Structured Data Science Project Scaffolding.

Project scaffolding and workflow tools for reproducible data science. Manages packages, tracks data integrity, handles database connections, generates notebooks, and publishes to S3-compatible storage. More information at <https://framework.table1.org>.

Framework

An R package for structured, reproducible data analysis projects.

Status: Active development. APIs may change before version 1.0.

Quick Start

# Install from GitHub
remotes::install_github("table1/framework")

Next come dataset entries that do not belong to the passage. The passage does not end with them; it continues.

-- ==== Sys2Proof/Tests/Slice0.lean ====
section
/-! SUPPORT. Tests. Expected results are the spec's: the ill-formed terms of R78 and R325, the opcode table (R124), the worked
examples of each instruction's rule and the derived vectors of 95_test_vectors.md. -/

namespace Sys2Proof.Tests

open Sys2Proof.Machine

/-! ## WellFormed refuses -/

theorem test_unsorted_memory_refused : Memory.wf [(2, 1), (1, 1)] = false := by decide
theorem test_repeated_address_refused : Memory.wf [(1, 1), (1, 2)] = false := by decide
theorem test_zero_cell_refused : Memory.wf [(1, 0)] = false := by decide
theorem test_cell_outside_refused : Memory.wfOf 32 [(32, 1)] = false := by decide
theorem test_good_memory_accepted : Memory.wfOf 32 [(0, 1), (31, 2)] = true := by decide
theorem test_no_prg_bank_refused : Cartridge.wf { Config.blankCartridge with prgBanks := 0 } = false := by decide
theorem test_prg_cell_outside_refused : Cartridge.wf { Config.blankCartridge with prg := [(32768, 1)] } = false := by decide
theorem test_chr_cell_outside_refused : Cartridge.wf { Config.blankCartridge with chr := [(8192, 1)] } = false := by decide
theorem test_blank_cartridge_accepted : Cartridge.wf Config.blankCartridge = true := by decide
theorem test_short_illegal_table_refused : Params.wf { Config.params with illegalCycles := [1] } = false := by decide
theorem test_default_params_accepted : Params.wf Config.params = true := by decide +kernel

/-- An image of no magic, an image of mapper 1, an image that ends early: refused (R81). -/
theorem test_bad_images_refused :
    Cartridge.ofImage [0x4E, 0x45, 0x53, 0x1B] = .error .badMagic ∧
    Cartridge.ofImage [0x4E, 0x45, 0x53, 0x1A, 1] = .error .tooShort ∧
    Cartridge.ofImage ([0x4E, 0x45, 0x53, 0x1A, 0, 0, 0x10] ++ List.replicate 9 0) = .error (.unsupportedMapper 1) :=
  ⟨rfl, rfl, rfl⟩

/-! ## Decoding, every row of the opcode table (R124), by high nibble

Opcode bytes are written bit by bit; operand bytes are 0x34, and 0x34 0x12 with the low byte first (R122). -/

/-- Every pair of words and instruction: the words decode to the instruction, and nothing is left. -/
def decodesTo (l : List (List Byte × Instr)) : Bool := l.all fun c => decide (decode c.1 = some (c.2, []))

theorem test_decode_0 : decodesTo
    [([0b00000000], .brk), ([0b00000001, 0x34], .oraIzx 0x34), ([0b00000010], .ill02), ([0b00000011], .ill03),
     ([0b00000100], .ill04), ([0b00000101, 0x34], .oraZp0 0x34), ([0b00000110, 0x34], .aslZp0 0x34),
     ([0b00000111], .ill07), ([0b00001000], .php), ([0b00001001, 0x34], .oraImm 0x34), ([0b00001010], .aslAcc),
     ([0b00001011], .ill0B), ([0b00001100], .ill0C), ([0b00001101, 0x34, 0x12], .oraAbs 0x1234),
     ([0b00001110, 0x34, 0x12], .aslAbs 0x1234), ([0b00001111], .ill0F)] = true := by decide

theorem test_decode_1 : decodesTo
    [([0b00010000, 0x34], .bpl 0x34), ([0b00010001, 0x34], .oraIzy 0x34), ([0b00010010], .ill12), ([0b00010011], .ill13),
     ([0b00010100], .ill14), ([0b00010101, 0x34], .oraZpx 0x34), ([0b00010110, 0x34], .aslZpx 0x34),
     ([0b00010111], .ill17), ([0b00011000], .clc), ([0b00011001, 0x34, 0x12], .oraAby 0x1234), ([0b00011010], .ill1A),
     ([0b00011011], .ill1B), ([0b00011100], .ill1C), ([0b00011101, 0x34, 0x12], .oraAbx 0x1234),
     ([0b00011110, 0x34, 0x12], .aslAbx 0x1234), ([0b00011111], .ill1F)] = true := by decide

theorem test_decode_2 : decodesTo
    [([0b00100000, 0x34, 0x12], .jsr 0x1234), ([0b00100001, 0x34], .andIzx 0x34), ([0b00100010], .ill22),
     ([0b00100011], .ill23), ([0b00100100, 0x34], .bitZp0 0x34), ([0b00100101, 0x34], .andZp0 0x34),
     ([0b00100110, 0x34], .rolZp0 0x34), ([0b00100111], .ill27), ([0b00101000], .plp),
     ([0b00101001, 0x34], .andImm 0x34), ([0b00101010], .rolAcc), ([0b00101011], .ill2B),
     ([0b00101100, 0x34, 0x12], .bitAbs 0x1234), ([0b00101101, 0x34, 0x12], .andAbs 0x1234),
     ([0b00101110, 0x34, 0x12], .rolAbs 0x1234), ([0b00101111], .ill2F)] = true := by decide

theorem test_decode_3 : decodesTo
    [([0b00110000, 0x34], .bmi 0x34), ([0b00110001, 0x34], .andIzy 0x34), ([0b00110010], .ill32), ([0b00110011], .ill33),
     ([0b00110100], .ill34), ([0b00110101, 0x34], .andZpx 0x34), ([0b00110110, 0x34], .rolZpx 0x34),
     ([0b00110111], .ill37), ([0b00111000], .sec), ([0b00111001, 0x34, 0x12], .andAby 0x1234), ([0b00111010], .ill3A),
     ([0b00111011], .ill3B), ([0b00111100], .ill3C), ([0b00111101, 0x34, 0x12], .andAbx 0x1234),
     ([0b00111110, 0x34, 0x12], .rolAbx 0x1234), ([0b00111111], .ill3F)] = true := by decide

theorem test_decode_4 : decodesTo
    [([0b01000000], .rti), ([0b01000001, 0x34], .eorIzx 0x34), ([0b01000010], .ill42), ([0b01000011], .ill43),
     ([0b01000100], .ill44), ([0b01000101, 0x34], .eorZp0 0x34), ([0b01000110, 0x34], .lsrZp0 0x34),
     ([0b01000111], .ill47), ([0b01001000], .pha), ([0b01001001, 0x34], .eorImm 0x34), ([0b01001010], .lsrAcc),
     ([0b01001011], .ill4B), ([0b01001100, 0x34, 0x12], .jmpAbs 0x1234), ([0b01001101, 0x34, 0x12], .eorAbs 0x1234),
     ([0b01001110, 0x34, 0x12], .lsrAbs 0x1234), ([0b01001111], .ill4F)] = true := by decide

theorem test_decode_5 : decodesTo
    [([0b01010000, 0x34], .bvc 0x34), ([0b01010001, 0x34], .eorIzy 0x34), ([0b01010010], .ill52), ([0b01010011], .ill53),
     ([0b01010100], .ill54), ([0b01010101, 0x34], .eorZpx 0x34), ([0b01010110, 0x34], .lsrZpx 0x34),
     ([0b01010111], .ill57), ([0b01011000], .cli), ([0b01011001, 0x34, 0x12], .eorAby 0x1234), ([0b01011010], .ill5A),
     ([0b01011011], .ill5B), ([0b01011100], .ill5C), ([0b01011101, 0x34, 0x12], .eorAbx 0x1234),
     ([0b01011110, 0x34, 0x12], .lsrAbx 0x1234), ([0b01011111], .ill5F)] = true := by decide

theorem test_decode_6 : decodesTo
    [([0b01100000], .rts), ([0b01100001, 0x34], .adcIzx 0x34), ([0b01100010], .ill62), ([0b01100011], .ill63),
     ([0b01100100], .ill64), ([0b01100101, 0x34], .adcZp0 0x34), ([0b01100110, 0x34], .rorZp0 0x34),
     ([0b01100111], .ill67), ([0b01101000], .pla), ([0b01101001, 0x34], .adcImm 0x34), ([0b01101010], .rorAcc),
     ([0b01101011], .ill6B), ([0b01101100, 0x34, 0x12], .jmpInd 0x1234), ([0b01101101, 0x34, 0x12], .adcAbs 0x1234),
     ([0b01101110, 0x34, 0x12], .rorAbs 0x1234), ([0b01101111], .ill6F)] = true := by decide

# One-time global setup (author info, preferences)
framework::setup()

# Create projects using your saved defaults
framework::new()
framework::new("my-analysis", "~/projects/my-analysis")
framework::new_presentation("quarterly-review", "~/talks/q4")
framework::new_course("stats-101", "~/teaching/stats")

Project Types

  • project (default): Full-featured research projects with notebooks, scripts, organized data management, and documentation
  • project_sensitive: Like project, but with additional privacy protections for sensitive data
  • course: Teaching materials with slides, assignments, and modules
  • presentation: Single talks with one Quarto file and minimal setup

Example project structure:

project/
├── notebooks/              # Exploratory analysis
├── scripts/                # Production pipelines
├── inputs/
│   ├── raw/                # Raw data (gitignored)
│   ├── intermediate/       # Cleaned datasets (gitignored)
│   ├── final/              # Curated analytic datasets (gitignored)
│   └── reference/          # External documentation (gitignored)
├── outputs/
│   ├── private/            # Tables, figures, models, cache (gitignored)
│   └── public/             # Share-ready artifacts
├── functions/              # Custom functions
├── docs/                   # Documentation
├── settings.yml            # Project configuration
├── framework.db            # Metadata tracking database
└── .env                    # Secrets (gitignored)

Why Framework?

Framework reduces boilerplate and enforces best practices:

  • Project scaffolding: Standardized directories, config-driven setup
  • Data management: Declarative data catalog, integrity tracking, encryption
  • Auto-loading: Load packages with one command; no more scattered library() calls
  • Pain-free renv: Reproducible package management without fighting renv
  • Caching: Smart caching for expensive computations
  • Database helpers: PostgreSQL, SQLite, DuckDB, MySQL with credential management
  • File formats: CSV, TSV, RDS, Stata (.dta), SPSS (.sav), SAS (.xpt, .sas7bdat)

Core Workflow

1. Initialize Your Session

library(framework)
scaffold()  # Loads packages, functions, config, standardizes working directory

2. Create Notebooks & Scripts

# Quarto notebook (default)
make_notebook("exploration")    # → notebooks/exploration.qmd
make_qmd("analysis")            # Always Quarto
make_rmd("report")              # RMarkdown

# Presentations
make_revealjs("slides")         # reveal.js presentation

# Scripts
make_script("process-data")     # → scripts/process-data.R

# List available templates
stubs_list()

Custom stubs: Create a stubs/ directory with your own templates.

3. Load Data

Via config (recommended):

# settings.yml
data:
  inputs:
    raw:
      survey:
        path: inputs/raw/survey.csv
        type: csv
        locked: true  # Errors if file changes
df <- data_load("inputs.raw.survey")

Direct path:

df <- data_load("inputs/raw/my_file.csv")       # CSV
df <- data_load("inputs/raw/stata_file.dta")    # Stata
df <- data_load("inputs/raw/spss_file.sav")     # SPSS

Every read is logged with a SHA-256 hash for integrity tracking.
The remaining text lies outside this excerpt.